I like AMD, and I like competition, but they didn't "pistol whip" Intel. Ryzen provides better multi-thead benchmarks. Intel provides better single-thread. Most programs today are still biased towards single-thread processes with certain notable exceptions in editing and scientific computing. Gaming is also still single-core biased (although this is quickly changing) based on benchmarks provided by big tech reviewers. The good thing about all this is that we have 2 players back in the race. AMD is price competitive and is going to force Intel to innovate and become more price competitive. The consumers were really the big losers over the past number of years while Intel sat on their laurels with no real competition.
You hit the nail right on it's head. People in this thread proclaiming AMD Ryzen is much better compared to Intel don't seem to have any clue on what they are talking about.
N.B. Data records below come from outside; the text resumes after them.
-- ==== Sys2Proof/Tests/Slice0.lean ====
section
/-! SUPPORT. Tests. Expected results are the spec's own vectors (spec/95_test_vectors.md, V<n>) or hand assembly from R72
and R73; a test's name ends in its vector. The last part shows, for each statement of Obligations.lean that has
hypotheses, data that meet them (`wit_<name>`). -/

namespace Sys2Proof.Tests
open Sys2Proof.Machine

/-! ## Helpers -/

/-- A reset state about to fetch at `pc`, with these Words in memory. -/
def at_ (pc : Word) (cond : Cond) (mem : Memory) : State := { State.reset with pc := pc, cond := cond, mem := mem }

/-- With this input typed. -/
def typed (s : State) (bs : List Byte) : State := { s with inq := bs }

/-- With `TRAP_INPUT_SETS_FLAGS` set and `PUTSP_STOP` = zero_word: the other settings of both. -/
def other (s : State) : State :=
  { s with cfg := { s.cfg with trapInputSetsFlags := true, putspStop := .zeroWord } }

/-- What `f` says of the state one step leads to; none where there is no next state. -/
def after {α : Type} (f : State → α) (s : State) : Option α :=
  match step s with
  | .next t => some (f t)
  | .fault _ => none
  | .refused _ => none

/-! ## WellFormed refuses each ill-formed term -/

theorem test_wf_refuses_routine_vectors :
    (Instr.trap 0x20).wellFormed = false ∧ (Instr.trap 0x21).wellFormed = false ∧
    (Instr.trap 0x22).wellFormed = false ∧ (Instr.trap 0x23).wellFormed = false ∧
    (Instr.trap 0x24).wellFormed = false ∧ (Instr.trap 0x25).wellFormed = false := by decide

theorem test_wf_accepts_other_vectors :
    (Instr.trap 0x1F).wellFormed = true ∧ (Instr.trap 0x26).wellFormed = true ∧
    Instr.getc.wellFormed = true ∧ Instr.halt.wellFormed = true := by decide

/-! ## Decode: Words assembled by hand from R72 and R73 -/

/-- 0001 010 000 000 001; 0001 001 001 1 11111; 0101 011 001 000 010; 0101 001 010 1 10000; 1001 011 010 111111. -/
theorem test_decode_operate :
    decode 0x1401 = .addReg .r2 .r0 .r1 ∧ decode 0x127F = .addImm .r1 .r1 0x1F ∧
    decode 0x5642 = .andReg .r3 .r1 .r2 ∧ decode 0x52B0 = .andImm .r1 .r2 0x10 ∧
    decode 0x96BF = .not .r3 .r2 := by decide

/-- 0000 101 000000101; 1100 000 111 000000; 0100 1 10000000000; 0100 000 010 000000. -/
theorem test_decode_control :
    decode 0x0A05 = .br true false true 5 ∧ decode 0x01FF = .br false false false 0x1FF ∧
    decode 0xC1C0 = .jmp .r7 ∧ decode 0x4C00 = .jsr 0x400 ∧ decode 0x4080 = .jsrr .r2 := by decide

/-- 0010 101 000000011; 0011 100 000001000; 0110 000 001 100000; 0111 011 001 000001; 1010 100 000000111;
1011 010 000000110; 1110 000 111111111. -/
theorem test_decode_load_store :
    decode 0x2A03 = .ld .r5 3 ∧ decode 0x3808 = .st .r4 8 ∧ decode 0x6060 = .ldr .r0 .r1 0x20 ∧
    decode 0x7641 = .str .r3 .r1 1 ∧ decode 0xA807 = .ldi .r4 7 ∧ decode 0xB406 = .sti .r2 6 ∧
    decode 0xE1FF = .lea .r0 0x1FF := by decide

/-- 1111 0000 and the vector; 1000 and 1101 with low bits that are kept for `halt_reason`. -/
theorem test_decode_trap :
    decode 0xF020 = .getc ∧ decode 0xF021 = .out ∧ decode 0xF022 = .puts ∧ decode 0xF023 = .inChar ∧
    decode 0xF024 = .putsp ∧ decode 0xF025 = .halt ∧ decode 0xF01F = .trap 0x1F ∧ decode 0xF026 = .trap 0x26 ∧
    decode 0x8ABC = .rti 0xABC ∧ decode 0xDFFF = .res 0xFFF := by decide

/-- R77: V9, V19, V31, V37, V88. -/
theorem test_decode_unused_bits :
    decode 0x1419 = decode 0x1401 ∧ decode 0x9680 = decode 0x96BF ∧ decode 0xCEBF = decode 0xC080 ∧
    decode 0x46BF = decode 0x4080 ∧ decode 0xF125 = decode 0xF025 := by decide

/-- R73: the unused bits at their standard values. -/
theorem test_encode_standard :
    encode (.not .r3 .r2) = 0x96BF ∧ encode (.jsrr .r2) = 0x4080 ∧ encode (.trap 0xFF) = 0xF0FF ∧
    encode .halt = 0xF025 ∧ encode (.res 0xFFF) = 0xDFFF := by decide

theorem test_table_word :
    decodeTableWord 16 0x5020 = some (.andImm .r0 .r0 0) ∧ decodeTableWord 32 0x5020 = none ∧
    decodeStream [] = .error .noWord := by decide

theorem test_fetch_word_runs_first :
    after (fun t => (t.x .r1, t.pc, t.cond)) (State.reset.withFetchWord 16 0x1265) = some (5, 0x3001, .pos) ∧
    after (fun t => (t.run, t.pc)) ((at_ 0xFE02 .zro []).withFetchWord 16 0xD000) =
      some (.halted (.invalidOpcode 0xD000), 0x3001) := by decide

/-! ## Operate -/

theorem test_addReg_v2 :
    after (fun t => (t.x .r0, t.pc, t.cond)) ((at_ 0x3000 .neg [(0x3000, 0x1000)]).setX .r0 0x8000) =
      some (0, 0x3001, .zro) := by decide

theorem test_addReg_v3 :
    after (fun t => (t.x .r1, t.x .r2, t.cond))
      (((at_ 0x3000 .pos [(0x3000, 0x1242)]).setX .r1 0x7FFF).setX .r2 1) = some (0x8000, 1, .neg) := by decide

theorem test_addImm_v5 :
    after (fun t => (t.x .r1, t.pc, t.cond)) (at_ 0x3000 .zro [(0x3000, 0x127F)]) =
      some (0xFFFF, 0x3001, .neg) := by decide

theorem test_addImm_v7 :
    after (fun t => (t.x .r3, t.x .r4, t.cond)) ((at_ 0x3000 .pos [(0x3000, 0x1730)]).setX .r4 0x10) =
      some (0, 0x10, .zro) := by decide

theorem test_andReg_v10 :
    after (fun t => (t.x .r3, t.cond))
      (((at_ 0x3000 .zro [(0x3000, 0x5642)]).setX .r1 0xF0F0).setX .r2 0x8FF1) = some (0x80F0, .neg) := by decide

theorem test_andImm_v13 :
    after (fun t => (t.x .r1, t.cond)) ((at_ 0x3000 .zro [(0x3000, 0x52B0)]).setX .r2 0x1234) =
      some (0x1230, .pos) := by decide

theorem test_not_v18 :
    after (fun t => (t.x .r1, t.cond)) ((at_ 0x3000 .neg [(0x3000, 0x927F)]).setX .r1 0x8000) =
      some (0x7FFF, .pos) := by decide

/-! ## Control -/

theorem test_br_v23 :
    after (fun t => (t.pc, t.cond)) (at_ 0x3000 .zro [(0x3000, 0x0A05)]) = some (0x3001, .zro) := by decide

theorem test_br_v27 :
    after (fun t => (t.pc, t.cond)) (at_ 0xFFFF .zro [(0xFFFF, 0x0EFF)]) = some (0x00FF, .zro) := by decide

theorem test_jmp_v31 :
    after (fun t => (t.pc, t.x .r7)) ((at_ 0x3000 .zro [(0x3000, 0xCEBF)]).setX .r2 0x4000) =
      some (0x4000, 0) := by decide

theorem test_jsr_v33 :
    after (fun t => (t.x .r7, t.pc, t.cond)) (at_ 0x3000 .zro [(0x3000, 0x4C00)]) =
      some (0x3001, 0x2C01, .zro) := by decide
AMD Ryzen provides a great price/threads/cores scenario. For some use cases that is great and all. But for Apple? Not so much. Currently they have no mobile parts. So there is nothing available that is sensible for any MacBook, MacBook Air or MacBook Pro. So the wast majority of Apple's line-up doesn't have anything AMD Ryzen they could implement.
Not to mention how Apple is greatly optimised towards Intel and their architectural design. macOS uses specific Intel optimisation in order to get things like PowerNap and various other features to work. I'm not saying it's impossible to do the same with AMD, but it would require a lot of re-work of the kernel and the drivers. All that work will cost time and money and all that while AMD Ryzen still offers inferior single-thread performance and IPC which is still the most relevant thing for consistent performance for most users.
AMD Ryzen is more like Qualcomm-Snapdragon in the ARM world. They can't compete on the core level, so instead they optimise towards tossing additional cores into the mix in order to achieve better performance. That's not necessarily a bad thing, but as of today there are so much software that is not easily run in parallel. This is not about "lazy developers", this is about coding and how some tasks just doesn't do well when run in parallel making super-fast and super-efficient single-threads relevant for the foreseeable future.
Especially games that relies on so much real-time input and output is downright impossible to run efficiently in parallel. Sure, you have portion of the code that could benefit from parallelization. But all the real-time rendering, input and outputs etc can't be easily spread along multiple threads without causing a huge spike in added latency which is horrible for gaming. Other tasks like encoding etc where latency isn't relevant at all you can easily strip the workload over as many cores/threads as you want without any major drawbacks.
And that's only talking about Ryzen and the whole more cores vs less efficient cores etc.. But Ryzen has also proven to feature slower NVMe throughput, it lacks Thunderbolt etc.. And it comes with half the AVX performance so all macOS applications using modern AVX instructions will essentially get their performance halved.
And in terms of the "Pro" market there is no company that has Ryzen on their QVL lists yet. VMWare for instance do not recommend Ryzen as the virtualisation performance is doing much worse on Ryzen compared to Intel. And until things like these gets solved and stuff starts to get certified and optimised by the major companies in the professional market Apple should not really consider Ryzen unless they want to annihilate this entire market.
So again, to everyone proclaiming "AMD Ryzen is so much better". Do you really know what you are talking about?